Sauf qu’au niveau de la glace, force est d’admettre qu’il se passe quelque chose. Dans les rangs du Tricolore, on y croit plus que jamais. Ça se voit. À commencer par les décisions prises derrière le banc.

L’enseignement ne sera jamais complètement délaissé. Après tout, le Canadien demeure une jeune équipe. Mais on voit que Martin St-Louis dirige maintenant davantage pour gagner.

Dorénavant, les joueurs qui ne répondent pas aux attentes, qui font preuve d’indiscipline ou qui ne se plient pas aux directives réchauffent le banc. Arber Xhekaj, Kirby Dach, Juraj Slafkovsky, Jayden Struble y ont goûté à un certain moment. On peut même ajouter le nom de Cayden Primeau, qui a tenu compagnie à Renaud Lavoie et Marc Denis pendant 10 matchs de suite sur le tabouret du gardien auxiliaire.

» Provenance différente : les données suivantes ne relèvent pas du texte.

-- ==== Sys2Proof/Decode.lean ====
section
/-!
DEFINITION. The instruction decoder and encoder (30_encoding), the opcode numbering, and the assembly notation the
spec writes its examples in (R104). Fields are recovered by rotating the whole word and masking (R81), placed by the
inverse rotation (R89). Rotations and opcode numbers are the spec's own choice (R99; log entry 14).
-/

namespace Sys2Proof

/-! ### Rotation primitives (00_scope R11) -/

/-- Rotate-left of a word by `r` places. -/
def rotl64 (w : Word) (r : Nat) : Word := w.rotateLeft r

/-- Rotate-right: rotate-left by the complement. -/
def rotr64 (w : Word) (r : Nat) : Word := rotl64 w ((64 - r) % 64)

/-- `mask(n) = 2^n - 1`. -/
def maskBits (n : Nat) : Word := BitVec.ofNat 64 (2 ^ n - 1)

/-! ### Configuration constants of the encoding (00_scope R9, 30_encoding R82, R99) -/

/-- `ROT_OPCODE` -/
def rotOpcode : Nat := 8
/-- `ROT_NARROW_A` -/
def rotNarrowA : Nat := 12
/-- `ROT_NARROW_B` -/
def rotNarrowB : Nat := 16
/-- `ROT_FULL` -/
def rotFull : Nat := 21
/-- `ROT_ADDR` -/
def rotAddr : Nat := 0

/-- The opcode numbering, the one table it stands in (30_encoding R95). -/
def Mnemonic.opcode : Mnemonic → BitVec 8
  | .halt => 0x01
  | .inN => 0x02
  | .outN => 0x03
  | .inS => 0x04
  | .outS => 0x05
  | .add => 0x06
  | .sub => 0x07
  | .mul => 0x08
  | .div => 0x09
  | .con => 0x0A
  | .push => 0x0B
  | .pop => 0x0C
  | .ld => 0x0D
  | .st => 0x0E
  | .jmp => 0x0F
  | .jgr => 0x10
  | .jge => 0x11
  | .jeq => 0x12
  | .jne => 0x13
  | .jle => 0x14
  | .jls => 0x15

/-! ### Field recovery (30_encoding R81, R83 to R87) -/

/-- `field(w, r, n)`: the low `n` bits of `w` rotated left by `r`, as a word (R81). -/
def fieldWord (w : Word) (r n : Nat) : Word := rotl64 w r &&& maskBits n

/-- R83. -/
def decodeOpcode (w : Word) : BitVec 8 := (fieldWord w rotOpcode 8).setWidth 8

/-- R84 with `rotNarrowA`, R85 with `rotNarrowB`. -/
def decodeNarrowOperand (w : Word) (rot : Nat) : NarrowSel := (fieldWord w rot 4).setWidth 4

/-- R86. -/
def decodeFullRegister (w : Word) : FullSel := (fieldWord w rotFull 5).setWidth 5

/-- The address field of R87; the handlers zero-extend it to 64 bits where they use it. -/
def decodeAddressField (w : Word) : AddrField := (fieldWord w rotAddr Machine.addrBits).setWidth Machine.addrBits

/-! ### Decoding -/

/-- Why a word is no instruction: its opcode is unassigned (30_encoding R96). -/
inductive DecodeError where
  | invalidOpcode (opcode : BitVec 8)
deriving DecidableEq, Repr

/-- The opcode with a given number, if the number is assigned (R95, R96). -/
def Mnemonic.ofOpcode (op : BitVec 8) : Option Mnemonic :=
  Mnemonic.all.find? (fun m => m.opcode == op)

/-- The instruction of an opcode, with the fields R91 lists for it taken from the word. Every other bit of the
word is ignored (R92). -/
def Mnemonic.fromWord (m : Mnemonic) (w : Word) : Instr :=
  match m with
  | .halt => .halt
  | .inN => .inN
  | .outN => .outN
  | .inS => .inS (decodeAddressField w)
  | .outS => .outS (decodeAddressField w)
  | .add => .add (decodeNarrowOperand w rotNarrowA) (decodeNarrowOperand w rotNarrowB)
  | .sub => .sub (decodeNarrowOperand w rotNarrowA) (decodeNarrowOperand w rotNarrowB)
  | .mul => .mul (decodeNarrowOperand w rotNarrowA) (decodeNarrowOperand w rotNarrowB)
  | .div => .div (decodeNarrowOperand w rotNarrowA) (decodeNarrowOperand w rotNarrowB)
  | .con => .con (decodeFullRegister w)
  | .push => .push (decodeFullRegister w)
  | .pop => .pop (decodeFullRegister w)
  | .ld => .ld (decodeFullRegister w) (decodeAddressField w)
  | .st => .st (decodeFullRegister w) (decodeAddressField w)
  | .jmp => .jmp (decodeAddressField w)
  | .jgr => .jgr (decodeAddressField w)
  | .jge => .jge (decodeAddressField w)
  | .jeq => .jeq (decodeAddressField w)
  | .jne => .jne (decodeAddressField w)
  | .jle => .jle (decodeAddressField w)
  | .jls => .jls (decodeAddressField w)

/-- Decode an instruction word: total on all 2^64 words, and the opcode alone can be illegal (R88, R96; 40_dispatch
R112, R113). -/
def decode (w : Word) : Except DecodeError Instr :=
  match Mnemonic.ofOpcode (decodeOpcode w) with
  | some m => .ok (m.fromWord w)
  | none => .error (.invalidOpcode (decodeOpcode w))

/-! ### Encoding (30_encoding R89) -/

/-- Place the five fields by the inverse rotations; the reserved bits 42:32 are 0 (R89). -/
def encodeFields (op : BitVec 8) (na nb : NarrowSel) (fr : FullSel) (addr : AddrField) : Word :=
  rotr64 (op.setWidth 64) rotOpcode
    ||| rotr64 (na.setWidth 64) rotNarrowA
    ||| rotr64 (nb.setWidth 64) rotNarrowB
    ||| rotr64 (fr.setWidth 64) rotFull
    ||| rotr64 (addr.setWidth 64) rotAddr

/-- The canonical word of an instruction: every field it does not carry is 0 (R89, R104). -/
def encode (i : Instr) : Word :=
  let op := i.mnemonic.opcode
  match i with
  | .halt => encodeFields op 0 0 0 0
  | .inN => encodeFields op 0 0 0 0
  | .outN => encodeFields op 0 0 0 0
  | .inS a => encodeFields op 0 0 0 a
  | .outS a => encodeFields op 0 0 0 a
  | .add na nb => encodeFields op na nb 0 0
  | .sub na nb => encodeFields op na nb 0 0
  | .mul na nb => encodeFields op na nb 0 0
  | .div na nb => encodeFields op na nb 0 0
  | .con r => encodeFields op 0 0 r 0
  | .push r => encodeFields op 0 0 r 0
  | .pop r => encodeFields op 0 0 r 0
  | .ld r a => encodeFields op 0 0 r a
  | .st r a => encodeFields op 0 0 r a
  | .jmp a => encodeFields op 0 0 0 a
  | .jgr a => encodeFields op 0 0 0 a
  | .jge a => encodeFields op 0 0 0 a
  | .jeq a => encodeFields op 0 0 0 a
  | .jne a => encodeFields op 0 0 0 a
  | .jle a => encodeFields op 0 0 0 a
  | .jls a => encodeFields op 0 0 0 a

/-- The bits of the word an opcode reads: its opcode field and the fields R91 lists for it. The other bits are
don't-care (R92). -/
def Mnemonic.readMask : Mnemonic → Word
  | .halt => 0xFF00_0000_0000_0000
  | .inN => 0xFF00_0000_0000_0000
  | .outN => 0xFF00_0000_0000_0000
  | .inS => 0xFF00_0000_FFFF_FFFF
  | .outS => 0xFF00_0000_FFFF_FFFF
  | .add => 0xFFFF_0000_0000_0000
  | .sub => 0xFFFF_0000_0000_0000
  | .mul => 0xFFFF_0000_0000_0000
  | .div => 0xFFFF_0000_0000_0000
  | .con => 0xFF00_F800_0000_0000
  | .push => 0xFF00_F800_0000_0000
  | .pop => 0xFF00_F800_0000_0000
  | .ld => 0xFF00_F800_FFFF_FFFF
  | .st => 0xFF00_F800_FFFF_FFFF
  | .jmp => 0xFF00_0000_FFFF_FFFF
  | .jgr => 0xFF00_0000_FFFF_FFFF
  | .jge => 0xFF00_0000_FFFF_FFFF
  | .jeq => 0xFF00_0000_FFFF_FFFF
  | .jne => 0xFF00_0000_FFFF_FFFF
  | .jle => 0xFF00_0000_FFFF_FFFF
  | .jls => 0xFF00_0000_FFFF_FFFF

/-- The host's entry: the instruction read from the word whose bits are `w`, of which the table gives the low
`nbits`. An instruction is one word, fetched whole (R80), so there is no byte order to lay out (20_memory R55). -/
def decodeTableWord (nbits w : Nat) : Option Instr :=
  match decode (BitVec.ofNat 64 (w % 2 ^ nbits)) with
  | .ok i => some i
  | .error _ => none

/-! ### Assembly notation of the spec's examples (30_encoding R104, R105) -/

/-- The mnemonic as the spec spells it (R95). -/
def Mnemonic.text : Mnemonic → String
  | .halt => "HALT"
  | .inN => "IN_N"
  | .outN => "OUT_N"
  | .inS => "IN_S"
  | .outS => "OUT_S"
  | .add => "ADD"
  | .sub => "SUB"
  | .mul => "MUL"
  | .div => "DIV"
  | .con => "CON"
  | .push => "PUSH"
  | .pop => "POP"
  | .ld => "LD"
  | .st => "ST"
  | .jmp => "JMP"
  | .jgr => "JGR"
  | .jge => "JGE"
  | .jeq => "JEQ"
  | .jne => "JNE"
  | .jle => "JLE"
  | .jls => "JLS"

/-- A register in the notation: `r0` .. `r7`, `ip`, `sp`, `acc`, or `x<n>` for a selector that names none (R104). -/
def selectorText (n : Nat) : String :=
  if n < 8 then "r" ++ toString n
  else if n = 8 then "ip"
  else if n = 9 then "sp"
  else if n = 10 then "acc"
  else "x" ++ toString n

/-- One instruction in the notation of R104. -/
def Instr.text (i : Instr) : String :=
  let name := i.mnemonic.text
  match i with
  | .halt => name
  | .inN => name
  | .outN => name
  | .inS a => name ++ " " ++ toString a.toNat
  | .outS a => name ++ " " ++ toString a.toNat
  | .add na nb => name ++ " " ++ selectorText na.toNat ++ ", " ++ selectorText nb.toNat
  | .sub na nb => name ++ " " ++ selectorText na.toNat ++ ", " ++ selectorText nb.toNat
  | .mul na nb => name ++ " " ++ selectorText na.toNat ++ ", " ++ selectorText nb.toNat
  | .div na nb => name ++ " " ++ selectorText na.toNat ++ ", " ++ selectorText nb.toNat
  | .con r => name ++ " " ++ selectorText r.toNat
  | .push r => name ++ " " ++ selectorText r.toNat
  | .pop r => name ++ " " ++ selectorText r.toNat
  | .ld r a => name ++ " " ++ selectorText r.toNat ++ ", " ++ toString a.toNat
  | .st r a => name ++ " " ++ selectorText r.toNat ++ ", " ++ toString a.toNat
  | .jmp a => name ++ " " ++ toString a.toNat
  | .jgr a => name ++ " " ++ toString a.toNat
  | .jge a => name ++ " " ++ toString a.toNat
  | .jeq a => name ++ " " ++ toString a.toNat
  | .jne a => name ++ " " ++ toString a.toNat
  | .jle a => name ++ " " ++ toString a.toNat
  | .jls a => name ++ " " ++ toString a.toNat

/-- A line of the notation, after labels are resolved: one instruction or one `.word` (R104, R105). -/
inductive AsmLine where
  | instr (i : Instr)
  | word (w : Word)
deriving DecidableEq, Repr

/-- The word a line stands for (R105). -/
def AsmLine.toWord : AsmLine → Word
  | .instr i => encode i
  | .word w => w

/-- The words of a program written in the notation, the first at address 0 (R104, 70_reset R272). -/
def assemble (lines : List AsmLine) : List Word := lines.map AsmLine.toWord

end Sys2Proof
end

Sur la patinoire aussi, l’attitude a changé. Le Tricolore affiche une combativité qu’on ne lui connaissait pas. Ça sautait aux yeux contre les Stars. 30 mises en échec. Et pas que des petits coups d’épaule, et pas parce que le Canadien a couru après la rondelle toute la soirée. On parle de mises en échec qui ont fait résonner le Centre Bell. Josh Anderson, Xhekaj, Patrik Laine, Slafkovsky ont tous envoyé des adversaires dans le décor.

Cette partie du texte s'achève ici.